• **Data to use**
/-- A round at the time of its decisions counts one. -/
theorem onHousekeepingRound_rounds {s : State} (r : HkRound) {t0 : Tick} (running : s.tb.running = true)
    (due : now (advance t0 s) % roundTicks / 64 = decisionTicks / 64) :
    (onHousekeepingRound r t0 s).hkp.rounds = s.hkp.rounds + 1 := by
  unfold onHousekeepingRound
  extract_lets a _ b c d tj _ e f g _ h i j k
  have decided : ¬ ((!a.tb.running || decide (now a % roundTicks / 64 ≠ decisionTicks / 64)) = true) := by
    rw [show a.tb.running = true from running, decide_eq_false (not_not.mpr due)]
    exact Bool.false_ne_true
  rw [if_neg decided]
  have counted : b.hkp.rounds = s.hkp.rounds + 1 := confirmClear_rounds _
  have sensed : c.hkp.rounds = b.hkp.rounds := foldl_kept (g := fun s => s.hkp.rounds) (fun s (p : SensorReading × Nat) => sensorRound_rounds p.2 p.1 s) _ _
  clear_value c
  have judged : d.hkp.rounds = c.hkp.rounds := by
    unfold d
    generalize List.range 8 = places
    exact foldl_kept (g := fun s => s.hkp.rounds) (fun s n => nbhdRound_rounds n s) places c
  clear_value d
  have biased : e.hkp.rounds = d.hkp.rounds := biasTemps_rounds _
  clear_value e
  have supplied : f.hkp.rounds = e.hkp.rounds := foldl_kept (g := fun s => s.hkp.rounds) (fun s (p : Nat × Nat) => supplyRound_rounds p.2 p.1 s) _ _
  clear_value f
  have aux : g.hkp.rounds = f.hkp.rounds := by
    unfold g
    generalize List.range 8 = channels
    exact foldl_kept (g := fun s => s.hkp.rounds) (fun s n => hkAuxRound_rounds n s) channels f
  have stopped : i.hkp.rounds = g.hkp.rounds :=
    calc i.hkp.rounds
      _ = (throttleRound (reraise (stopRound h))).hkp.rounds := bandRound_rounds _
      _ = (stopRound h).hkp.rounds := rounds_of_keeps (throttleRound_keeps (by decide) (reraise_keeps (by decide) .rfl'))
      _ = h.hkp.rounds := stopRound_rounds h
      _ = g.hkp.rounds := rfl
  have looped : j.hkp.rounds = i.hkp.rounds :=
    rounds_of_keeps (dtsRound_keeps (by decide) (warmRound_keeps (by decide) (cleRound_keeps (by decide) .rfl')))
  have checked : k.hkp.rounds = j.hkp.rounds :=
    foldl_kept (g := fun s => s.hkp.rounds) (fun s (p : Nat × Nat) => rounds_of_keeps (biasRound_keeps p.2 p.1 (by decide) .rfl')) _ _
  calc (padRound r.errP r.errN k).hkp.rounds
    _ = k.hkp.rounds := rounds_of_keeps (padRound_keeps _ _ (by decide) .rfl')
    _ = s.hkp.rounds + 1 := by rw [checked, looped, stopped, aux, supplied, biased, judged, sensed, counted]

/-! ### Stops -/

/-- The hard cut shows its cause `c` and its monitor `m`. -/
theorem hardCut_hkp (c m : Nat) (s : State) :
    (hardCut c m s).hkp.hardCut = true ∧ (hardCut c m s).hkp.cause = c ∧ (hardCut c m s).hkp.monitor = m := by
  unfold hardCut
  extract_lets a esq hkp
  clear_value a
  have kept (u : State) : Keeps besideHkp u (installStop (epochNow a) stopHolds u) := installStop_keeps _ _ (by decide) .rfl'
  have same (u : State) : (installStop (epochNow a) stopHolds u).hkp = u.hkp := (kept u).same .hkp (by decide)
  rw [same]
  exact ⟨rfl, rfl, rfl⟩

/-- The hard cut stops the sequencer and discards its column. -/
theorem hardCut_esq (c m : Nat) (s : State) : (hardCut c m s).esq.stopped = true ∧ (hardCut c m s).esq.col.active = false := by
  unfold hardCut
  extract_lets a esq hkp
  have discarded : a.esq = (drivesLow (discardRunning s)).esq :=
    Keeps.same (fault_keeps _ _ _ _ _ (w := besideEsq) (by decide) (partStop_keeps (by decide) .rfl')) .esq (by decide)
  have column : a.esq.col.active = false := by rw [discarded]; rfl
  clear_value a
  have kept (u : State) : Keeps besideEsq u (installStop (epochNow a) stopHolds u) := installStop_keeps _ _ (by decide) .rfl'
  have same (u : State) : (installStop (epochNow a) stopHolds u).esq = u.esq := (kept u).same .esq (by decide)
  rw [same]
  exact ⟨rfl, column⟩

/-- A collapse of a monitor other than M8 after start-up is a hard cut of cause 4. -/
theorem onSupplyCollapse_cut {s : State} {m : Fin 12} (t0 : Tick) (other : m.val ≠ 8) (uncut : s.hkp.hardCut = false)
    (past : 6 ≤ s.boot.step) (up : s.boot.step ≠ 15) : ∃ u, onSupplyCollapse m t0 s = hardCut 4 m u := by
  unfold onSupplyCollapse
  extract_lets a x _ b
  have running : ¬ ((b.hkp.hardCut || decide (b.boot.step = 15)) = true) := by
    rw [show b.hkp.hardCut = false from uncut, decide_eq_false (show ¬ b.boot.step = 15 from up)]
    exact Bool.false_ne_true
  exact ⟨b, (if_neg other).trans ((if_neg running).trans (if_neg (show ¬ b.boot.step < 6 from not_lt.mpr past)))⟩

/-- At the stop's deadline what still runs is discarded. -/
theorem onStopDeadline_discards {s : State} {t0 : Tick} (stopping : s.hkp.orderly = true) (over_ : s.hkp.stopAt + stopMaxTicks ≤ t0) :
    onStopDeadline t0 s = discardRunning (advance t0 s) := by
  unfold onStopDeadline
  extract_lets a
  refine if_pos ?_
  rw [show a.hkp.orderly = true from stopping, decide_eq_true (show a.hkp.stopAt + stopMaxTicks ≤ t0 from over_)]
  rfl

/-- The drained queues put the stopping grant in force at the present epoch. -/
theorem onQueueDrainDone_drains {s : State} {t0 : Tick} (stopping : s.hkp.orderly = true) (undrained : s.hkp.drained = false) :
    (onQueueDrainDone t0 s).hkp.drained = true ∧ (onQueueDrainDone t0 s).ala.epoch = epochNow (advance t0 s) := by
  unfold onQueueDrainDone
  extract_lets a b hkp
  have draining : (a.hkp.orderly && !a.hkp.drained) = true := by
    rw [show a.hkp.orderly = true from stopping, show a.hkp.drained = false from undrained]
    rfl
  have time : b.tb = a.tb := foldl_kept (g := fun s => s.tb) (fun s (e : Nat × Queue) =>
    Keeps.same (cutQueue_keeps e (w := 281474976710655 - 2 ^ 6) (by decide) .rfl') .tb (by decide)) _ _
  have present : epochNow b = epochNow a := by rw [epochNow, now, time, ← now, ← epochNow]
  rw [if_pos draining]
  clear_value b
  have kept (e : Nat) (u : State) : Keeps besideHkp u (installStop e stopHolds u) := installStop_keeps _ _ (by decide) .rfl'
  have same (e : Nat) (u : State) : (installStop e stopHolds u).hkp = u.hkp := (kept e u).same .hkp (by decide)
  refine ⟨by rw [same], ?_⟩
  exact (installStop_epoch ..).trans present

/-- Settles O20: nothing on the way of these commands changes the arbiter, the round count or the stop but the steps that the clauses
name, so each part read after the command is the one its step wrote. -/
theorem arbiterAndHousekeepingCommandsComplete : Obligations.ArbiterAndHousekeepingCommandsComplete := by
  unfold Obligations.ArbiterAndHousekeepingCommandsComplete
  refine ⟨?epoch, ?computed, ?round, ?collapse, ?deadline, ?drained⟩
  case epoch =>
    intro s r t0 sure past up uncut unstopped due
    obtain ⟨computing, report, grant⟩ := onEpochStart_turn r sure past up uncut unstopped due
    exact completes rfl ⟨computing, report, grant⟩
  case computed =>
    intro s t0 r running
    exact completes rfl (onGrantComputed_ready t0 running)
  case round =>
    intro s r t0 running due
    exact completes rfl (onHousekeepingRound_rounds r running due)
  case collapse =>
    intro s m t0 other uncut past up
    refine completes rfl ?_
    obtain ⟨u, cut⟩ := onSupplyCollapse_cut t0 other uncut past up
    obtain ⟨hard, cause, monitor⟩ := hardCut_hkp 4 m u
    obtain ⟨stopped, column⟩ := hardCut_esq 4 m u
    rw [cut]
    exact ⟨hard, cause, monitor, stopped, column⟩
  case deadline =>
    intro s t0 stopping over_
    refine completes rfl ?_
    rw [onStopDeadline_discards stopping over_]
    exact ⟨rfl, rfl, rfl, rfl⟩
  case drained =>
    intro s t0 stopping undrained
    exact completes rfl (onQueueDrainDone_drains stopping undrained)

end Sys2Proof.Machine
end

section
/-! PROOFS. The time base (R42 to R47, R453): the core PLL's lock and its losses, and the warm criterion. -/

namespace Sys2Proof.Machine

/-- The lock of an enabled PLL that has none runs the time base. -/
theorem onTbPllLocked_locks {s : State} (enabled : s.tb.enabled = true) (unlocked : s.tb.pllLock = false) :
    onTbPllLocked s =
      raise 32 { s with tb := { s.tb with pllLock := true, refOk := true, holdover := false, everLock := true, running := true } } :=
  if_pos (by rw [enabled, unlocked]; rfl)

/-- A PLL that has never locked ends start-up in boot halt. -/
theorem onTbPllLockTimeout_halts {s : State} (enabled : s.tb.enabled = true) (never : s.tb.everLock = false) (up : s.boot.step ≠ 15) :
    onTbPllLockTimeout s = bootHalt (fault 6 Src.boot 0 .fatal 0 s) :=
  if_pos (by rw [enabled, never, decide_eq_true up]; rfl)

/-- A loss leaves the time base unlocked and in holdover, and stops acquisition. -/
structure TimeBaseLost (t : State) : Prop where
  pllLock : t.tb.pllLock = false
  holdover : t.tb.holdover = true
  stopped : t.esq.stopped = true
  column : t.esq.col.active = false
  sweep : t.fib.active = false

theorem tbLost_lost (evt bit : Nat) (s : State) : TimeBaseLost (tbLost evt bit s) := ⟨rfl, rfl, rfl, rfl, rfl⟩

theorem onTbsPllLockLost_loses {s : State} (t0 : Tick) (ever : s.tb.everLock = true) (locked : s.tb.pllLock = true) :
    onTbsPllLockLost t0 s = tbLost 33 0 (advance t0 s) := by
  unfold onTbsPllLockLost
  extract_lets a
  exact if_pos (by rw [show a.tb.everLock = true from ever, show a.tb.pllLock = true from locked]; rfl)

/-- With its reference the part loses the lock as well. -/
theorem onTbsRefLost_loses {s : State} (t0 : Tick) (ever : s.tb.everLock = true) (present : s.tb.refOk = true) :
    onTbsRefLost t0 s = { tbLost 34 1 (advance t0 s) with tb := { (tbLost 34 1 (advance t0 s)).tb with refOk := false } } := by
  unfold onTbsRefLost
  extract_lets a b _
  exact if_pos (by rw [show a.tb.everLock = true from ever, show a.tb.refOk = true from present]; rfl)

/-- Once the hold has lasted warm_hold the part is warm. -/
theorem onTbsWarm_warms {s : State} (started : s.tb.started = true) (cold : s.tb.warm = false) (lasted : warmRounds s ≤ s.tb.held) :
    onTbsWarm s = raise 35 { s with tb := { s.tb with warm := true } } :=
  if_pos (by rw [started, cold, decide_eq_true lasted]; rfl)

• **Task brief**
Look back at the data above. Transcribe exactly the lines starting at the line that contains "case computed =>" and ending at the line that contains "(locked : s.tb.pllLock".

• **Task answer**
  case computed =>
    intro s t0 r running
    exact completes rfl (onGrantComputed_ready t0 running)
  case round =>
    intro s r t0 running due
    exact completes rfl (onHousekeepingRound_rounds r running due)
  case collapse =>
    intro s m t0 other uncut past up
    refine completes rfl ?_
    obtain ⟨u, cut⟩ := onSupplyCollapse_cut t0 other uncut past up
    obtain ⟨hard, cause, monitor⟩ := hardCut_hkp 4 m u
    obtain ⟨stopped, column⟩ := hardCut_esq 4 m u
    rw [cut]
    exact ⟨hard, cause, monitor, stopped, column⟩
  case deadline =>
    intro s t0 stopping over_
    refine completes rfl ?_
    rw [onStopDeadline_discards stopping over_]
    exact ⟨rfl, rfl, rfl, rfl⟩
  case drained =>
    intro s t0 stopping undrained
    exact completes rfl (onQueueDrainDone_drains stopping undrained)

end Sys2Proof.Machine
end

section
/-! PROOFS. The time base (R42 to R47, R453): the core PLL's lock and its losses, and the warm criterion. -/

namespace Sys2Proof.Machine

/-- The lock of an enabled PLL that has none runs the time base. -/
theorem onTbPllLocked_locks {s : State} (enabled : s.tb.enabled = true) (unlocked : s.tb.pllLock = false) :
    onTbPllLocked s =
      raise 32 { s with tb := { s.tb with pllLock := true, refOk := true, holdover := false, everLock := true, running := true } } :=
  if_pos (by rw [enabled, unlocked]; rfl)

/-- A PLL that has never locked ends start-up in boot halt. -/
theorem onTbPllLockTimeout_halts {s : State} (enabled : s.tb.enabled = true) (never : s.tb.everLock = false) (up : s.boot.step ≠ 15) :
    onTbPllLockTimeout s = bootHalt (fault 6 Src.boot 0 .fatal 0 s) :=
  if_pos (by rw [enabled, never, decide_eq_true up]; rfl)

/-- A loss leaves the time base unlocked and in holdover, and stops acquisition. -/
structure TimeBaseLost (t : State) : Prop where
  pllLock : t.tb.pllLock = false
  holdover : t.tb.holdover = true
  stopped : t.esq.stopped = true
  column : t.esq.col.active = false
  sweep : t.fib.active = false

theorem tbLost_lost (evt bit : Nat) (s : State) : TimeBaseLost (tbLost evt bit s) := ⟨rfl, rfl, rfl, rfl, rfl⟩

theorem onTbsPllLockLost_loses {s : State} (t0 : Tick) (ever : s.tb.everLock = true) (locked : s.tb.pllLock = true) :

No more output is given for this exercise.